Collected data

▼▼▼

/-- A read-only field stays as it is. -/
theorem store_ro (hd : Assoc.wf regReset d.regs = true) (hf : f ∈ fieldsAt a) (ha : f.acc = .ro) :
    (d.store a v).fld a f.hi f.lo = d.fld a f.hi f.lo := by
  obtain ⟨x, hsame, hx⟩ := writeFields_field (v := v) (d.takesWrite a) (fieldsAt_apart a) hf (d.reg a)
  have hstays : (if d.takesWrite a f.lo then writeField x v f else x) = x := by
    unfold writeField
    rw [ha]
    exact ite_self _
  rw [store_fld hd, hx, hstays]
  exact hsame

/-- Bits outside the fields of a register stay as they are. -/
theorem store_away (hd : Assoc.wf regReset d.regs = true) {hi lo : Nat} (h : ∀ g ∈ fieldsAt a, hi < g.lo ∨ g.hi < lo) :
    (d.store a v).fld a hi lo = d.fld a hi lo := by
  rw [store_fld hd]
  exact writeFields_away (f := .rw hi lo 0) (d.takesWrite a) h (d.reg a)

end

end Sys2Proof.Machine

/-! Posts, remote writes and the replay of captures (R334, R335, R379). -/
namespace Sys2Proof.Machine
set_option Elab.async false

section
variable {a b c n k : Nat}

/-! Parts of a mapped run (R113). -/

theorem storeRegion_between (hab : storeRegion a = storeRegion b) (hac : a ≤ c) (hcb : c ≤ b) : storeRegion c = storeRegion a := by
  unfold storeRegion at *
  grind

/-- What lies at an offset of a stack (R110). -/
def dramRegion (s off : Nat) : Region :=
  if s < 16 then (if off < 0xB80000000 then .job else .cehan) else if off < 0xBE0000000 then .job else .logbook

theorem dramRegion_between {s : Nat} (hab : dramRegion s a = dramRegion s b) (hac : a ≤ c) (hcb : c ≤ b) :
    dramRegion s c = dramRegion s a := by
  unfold dramRegion at *
  generalize 0xB80000000 = x at *
  generalize 0xBE0000000 = y at *
  grind

theorem dramRegion_ne_store (s : Nat) (x y : Nat) : dramRegion s x ≠ storeRegion y := by
  unfold dramRegion storeRegion
  split <;> split <;> (repeat' split) <;> decide

/-- Numbers between two of one quotient have it too, and their remainders lie between. -/
theorem div_between (m : Nat) (h : a / m = b / m) (hac : a ≤ c) (hcb : c ≤ b) : c / m = a / m ∧ a % m ≤ c % m ∧ c % m ≤ b % m := by
  have hc : c / m = a / m := Nat.le_antisymm (h ▸ Nat.div_le_div_right hcb) (Nat.div_le_div_right hac)
  have ha := Nat.div_add_mod a m
  have hb := Nat.div_add_mod b m
  have hd := Nat.div_add_mod c m
  rw [← h] at hb
  rw [hc] at hd
  omega

theorem regionOf_dram (h : a < dramEnd) : regionOf a = dramRegion (a / stackSpan) (a % stackSpan) := by
  unfold regionOf
  exact if_pos h

theorem regionOf_store (h : dramEnd ≤ a) (hu : regionOf a ≠ .unmapped) : (storeBase ≤ a ∧ a < storeEnd) ∧
    regionOf a = storeRegion ((a - storeBase) % storeSpan) := by
  unfold regionOf at *
  rw [if_neg (Nat.not_lt.mpr h)] at *
  split at hu
  · rename_i hin
    exact ⟨hin, if_pos hin⟩
  · exact absurd rfl hu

▲▲▲

[TASK DIRECTIONS]
Search the data above for the string "else" and return every line that has it.

[RESULT]
  have hstays : (if d.takesWrite a f.lo then writeField x v f else x) = x := by
  if s < 16 then (if off < 0xB80000000 then .job else .cehan) else if off < 0xBE0000000 then .job else .logbook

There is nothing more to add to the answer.